Thurnham Hall is a grade-I-listed 17th-century country house in the village of Thurnham, Lancashire, England some 10 km (6 miles) south of Lancaster.

The present building is a three-storey stone-built house probably built in the 17th century for Robert Dalton. It stands facing west in 30 acres of rising ground about a half a kilometre (quarter of a mile) from the left bank of the River Conder. The building contains an impressive Jacobean Great Hall and now functions as a resort hotel.

History
In the 12th century the property belonged to the de Thurnham family and then, by descent, to the Flemming, Cancerfield, Harrington, Bonvile and Grey families. Henry Grey, 1st Duke of Suffolk, and father of Lady Jane Grey, sold the estate to London grocer Thomas Lonne, who resold it three years later to Robert Dalton of Bispham, Lancashire.
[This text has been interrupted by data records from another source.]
-- ==== Sys2Proof/Machine/Mszip.lean ====
section
/-! DEFINITION. The meanings of the 18 MSZIP stream elements (42_mszip.md R170 to R190). Each works on the context of the
`MZ_DECODE` in progress; an element where that command does not take it is refused (R90). -/

namespace Sys2Proof.Machine

/-! ## Shared operations -/

/-- The end of a block (R171, R190): after the last block the output must be exactly full, else the next header follows. -/
def mzBlockEnd (s : State) (c : Nat) (x : MzCtx) : Result :=
  if x.final then
    if x.produced ≠ x.outLen then .next ((s.setMz c x).raise .corruptData) else .next (s.setMz c x).finish
  else .next ((s.setMz c x).setRun (.mz c .header))

/-- Emit(ctx, b) (R188). -/
def MzCtx.emit (x : MzCtx) (b : Byte) : MzCtx :=
  { x with win := x.win.put .mzwin mzWsize b, produced := x.produced + 1 }

/-- The room left in the output (R73, R174, R187). -/
def MzCtx.room (x : MzCtx) : Nat := x.outLen - x.produced

/-- What every block header does: both fields are written before the type is examined (R172). -/
def MzCtx.openBlock (x : MzCtx) (final : Bool) (btype : BitVec 2) : MzCtx := { x with final := final, btype := btype }

/-- BuildBlockTables (R184). -/
def mzBuildTables (s : State) (c : Nat) (x : MzCtx) : Result :=
  match hufBuild ((x.ll.take x.nl).map BitVec.toNat) s.cfg.mzDynLroot false with
  | none => .next ((s.setMz c x).raise .malformedHuffmanCode)
  | some tl =>
    let x1 := { x with tl := tl }
    if tl.empty then .next ((s.setMz c x1).raise .malformedHuffmanCode)
    else
      match hufBuild (((x.ll.drop x.nl).take x.nd).map BitVec.toNat) s.cfg.mzDynDroot false with
      | none => .next ((s.setMz c x1).raise .malformedHuffmanCode)
      | some td => .next ((s.setMz c { x1 with td := td }).setRun (.mz c .symbols))

/-- `j` code lengths `v` (R182): a run past the declared counts is LengthOverrun; the last one completes the arrays and
the block's tables are built. -/
def mzGrowLengths (s : State) (c : Nat) (x : MzCtx) (v : BitVec 4) (j : Nat) : Result :=
  if x.nl + x.nd < x.ll.length + j then .next ((s.setMz c x).raise .lengthOverrun)
  else
    let x1 := { x with ll := x.ll ++ List.replicate j v }
    if x1.ll.length < x1.nl + x1.nd then .next (s.setMz c x1) else mzBuildTables s c x1

/-- A code-length element works where code lengths are due. -/
def whereLengths (p : MzPhase) (r : Result) : Result :=
  match p with
  | .codeLens => r
  | _ => .refused .outOfPlace

/-- A literal/length element works in the symbol loop. -/
def whereSymbols (p : MzPhase) (r : Result) : Result :=
  match p with
  | .symbols => r
  | _ => .refused .outOfPlace

/-- A block header works where one is due. -/
def whereHeader (p : MzPhase) (r : Result) : Result :=
  match p with
  | .header => r
  | _ => .refused .outOfPlace

/-! ## The elements -/

/-- SIG (R170): the context is set up for the call and the block loop begins. What R57 leaves unspecified at the start of a
call keeps the earlier call's value: `final`, `btype`, `nl`, `nd`, `nb`, `cl`, `prev` (DESIGN CHOICE, log 5), `ll` and the
three tables (log 16). -/
def execSig (s : State) : Result :=
  withMz s fun c p x =>
    match p with
    | .sig =>
      .next ((s.setMz c { x with outLen := s.outLen, win := { x.win with wpos := 0, valid := 0 }, produced := 0,
                                 br := Brl.start 2 }).setRun (.mz c .header))
    | _ => .refused .outOfPlace

/-- BLK_STORED (R171, R174). -/
def execBlkStored (final : Bool) (s : State) : Result :=
  withMz s fun c p x => whereHeader p (.next ((s.setMz c (x.openBlock final 0)).setRun (.mz c .storedHdr)))

/-- BLK_FIXED (R176): the two fixed tables are built and the symbol loop begins. -/
def execBlkFixed (final : Bool) (s : State) : Result :=
  withMz s fun c p x =>
    whereHeader p <|
      match hufBuild fixedLL mzFixedLroot false, hufBuild fixedD mzFixedDroot true with
      | some tl, some td =>
        .next ((s.setMz c { x.openBlock final 1 with tl := tl, td := td }).setRun (.mz c .symbols))
      | _, _ => .next ((s.setMz c (x.openBlock final 1)).raise .malformedHuffmanCode)

/-- BLK_DYNAMIC (R171, R180). -/
def execBlkDynamic (final : Bool) (s : State) : Result :=
  withMz s fun c p x => whereHeader p (.next ((s.setMz c (x.openBlock final 2)).setRun (.mz c .dynHdr)))

/-- BLK_RESERVED (R171): InvalidBlockType. -/
def execBlkReserved (final : Bool) (s : State) : Result :=
  withMz s fun c p x => whereHeader p (.next ((s.setMz c (x.openBlock final 3)).raise .invalidBlockType))

/-- STORED_HDR (R174): complement check, capacity check, then the raw bytes, if any. -/
def execStoredHdr (len nlen : BitVec 16) (s : State) : Result :=
  withMz s fun c p x =>
    match p with
    | .storedHdr =>
      if nlen ≠ len ^^^ 0xFFFF then .next (s.raise .corruptLength)
      else if x.room < len.toNat then .next (s.raise .corruptData)
      else if len = 0 then mzBlockEnd s c x
      else .next (s.setRun (.mz c (.raw len.toNat)))
    | _ => .refused .outOfPlace

/-- RAW (R174): one byte to the window and the output; the last one ends the block. -/
def execRaw (b : Byte) (s : State) : Result :=
  withMz s fun c p x =>
    match p with
    | .raw left =>
      if x.room = 0 then .fault .indexOutOfRange
      else if left ≤ 1 then mzBlockEnd (s.emit [b]) c (x.emit b)
      else .next (((s.emit [b]).setMz c (x.emit b)).setRun (.mz c (.raw (left - 1))))
    | _ => .refused .outOfPlace

/-- DYN_HDR (R180, R181): the counts, the code-length-code lengths, and the code-length table. -/
def execDynHdr (hlit hdist : BitVec 5) (hclen : BitVec 4) (clen : List (BitVec 3)) (s : State) : Result :=
  withMz s fun c p x =>
    match p with
    | .dynHdr =>
      let x1 := { x with nl := litCount hlit, nd := distCount hdist, nb := clenCount hclen }
      if mzNlitMax < x1.nl ∨ mzNdistMax < x1.nd then .next ((s.setMz c x1).raise .lengthOverrun)
      else
        let x2 := { x1 with cl := clArray clen }
        match hufBuild (x2.cl.map BitVec.toNat) s.cfg.mzClRoot false with
        | none => .next ((s.setMz c x2).raise .malformedHuffmanCode)
        | some tc =>
          if tc.empty then .next ((s.setMz c { x2 with tc := tc }).raise .malformedHuffmanCode)
          else .next ((s.setMz c { x2 with tc := tc, ll := [], prev := 0 }).setRun (.mz c .codeLens))
    | _ => .refused .outOfPlace

/-- CL (R182): the next code length. -/
def execCl (v : BitVec 4) (s : State) : Result :=
  withMz s fun c p x => whereLengths p (mzGrowLengths s c { x with prev := v } v 1)

/-- CL16 (R182, R183): repeat the previous code length. -/
def execCl16 (rep : Nat) (s : State) : Result :=
  withMz s fun c p x => whereLengths p (mzGrowLengths s c x x.prev rep)

/-- CL17 (R182, R183): a run of zeros; the previous length becomes 0. -/
def execCl17 (rep : Nat) (s : State) : Result :=
  withMz s fun c p x => whereLengths p (mzGrowLengths s c { x with prev := 0 } 0 rep)

/-- CL18 (R182, R183): a long run of zeros; the previous length becomes 0. -/
def execCl18 (rep : Nat) (s : State) : Result :=
  withMz s fun c p x => whereLengths p (mzGrowLengths s c { x with prev := 0 } 0 rep)

/-- LIT (R186, R189): CorruptData when the output is full, else one byte to the window and the output. -/
def execLit (b : Byte) (s : State) : Result :=
  withMz s fun c p x =>
    whereSymbols p <|
      if x.produced = x.outLen then .next (s.raise .corruptData) else .next ((s.emit [b]).setMz c (x.emit b))

/-- EOB (R186): the end of the block. -/
def execEob (s : State) : Result :=
  withMz s fun c p x => whereSymbols p (mzBlockEnd s c x)

/-- MATCH (R187): the length is held until the distance is decoded. -/
def execMatch (len : Nat) (s : State) : Result :=
  withMz s fun c p _ => whereSymbols p (.next (s.setRun (.mz c (.distance len))))

/-- LL_RESERVED (R187): no base entry, InvalidSymbol. -/
def execLlReserved (_sym : Nat) (s : State) : Result :=
  withMz s fun _ p _ => whereSymbols p (.next (s.raise .invalidSymbol))

/-- DIST (R187): the checks of WinCheck, then the copy to the window and the output. -/
def execDist (dist : Nat) (s : State) : Result :=
  withMz s fun c p x =>
    match p with
    | .distance len =>
      if winCheck x.win dist len x.room then
        match winCopy .mzwin mzWsize dist len x.win with
        | none => .fault .unwrittenByte
        | some (w, bs) =>
          .next (((s.emit bs).setMz c { x with win := w, produced := x.produced + len }).setRun (.mz c .symbols))
      else .next (s.raise .corruptData)
    | _ => .refused .outOfPlace

/-- DIST_RESERVED (R187): no base entry, InvalidSymbol. -/
def execDistReserved (_sym : Nat) (s : State) : Result :=
  withMz s fun _ p _ =>
    match p with
    | .distance _ => .next (s.raise .invalidSymbol)
    | _ => .refused .outOfPlace

end Sys2Proof.Machine
end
Robert probably built the present house soon after the purchase. His only son Thomas was mortally wounded at the second Battle of Newbury and the estate passed, after having been confiscated and later returned, to Thomas' young son Robert. Robert left only a daughter, Elizabeth, who married William de Hoghton of Park Hall, Charnock Richard. Their son John took the surname Dalton and was involved in the Jacobite rising of 1715.  For this he was imprisoned in London and his land was confiscated, but after his release he walked back to Lancaster and recovered Thurnham after paying a large fine.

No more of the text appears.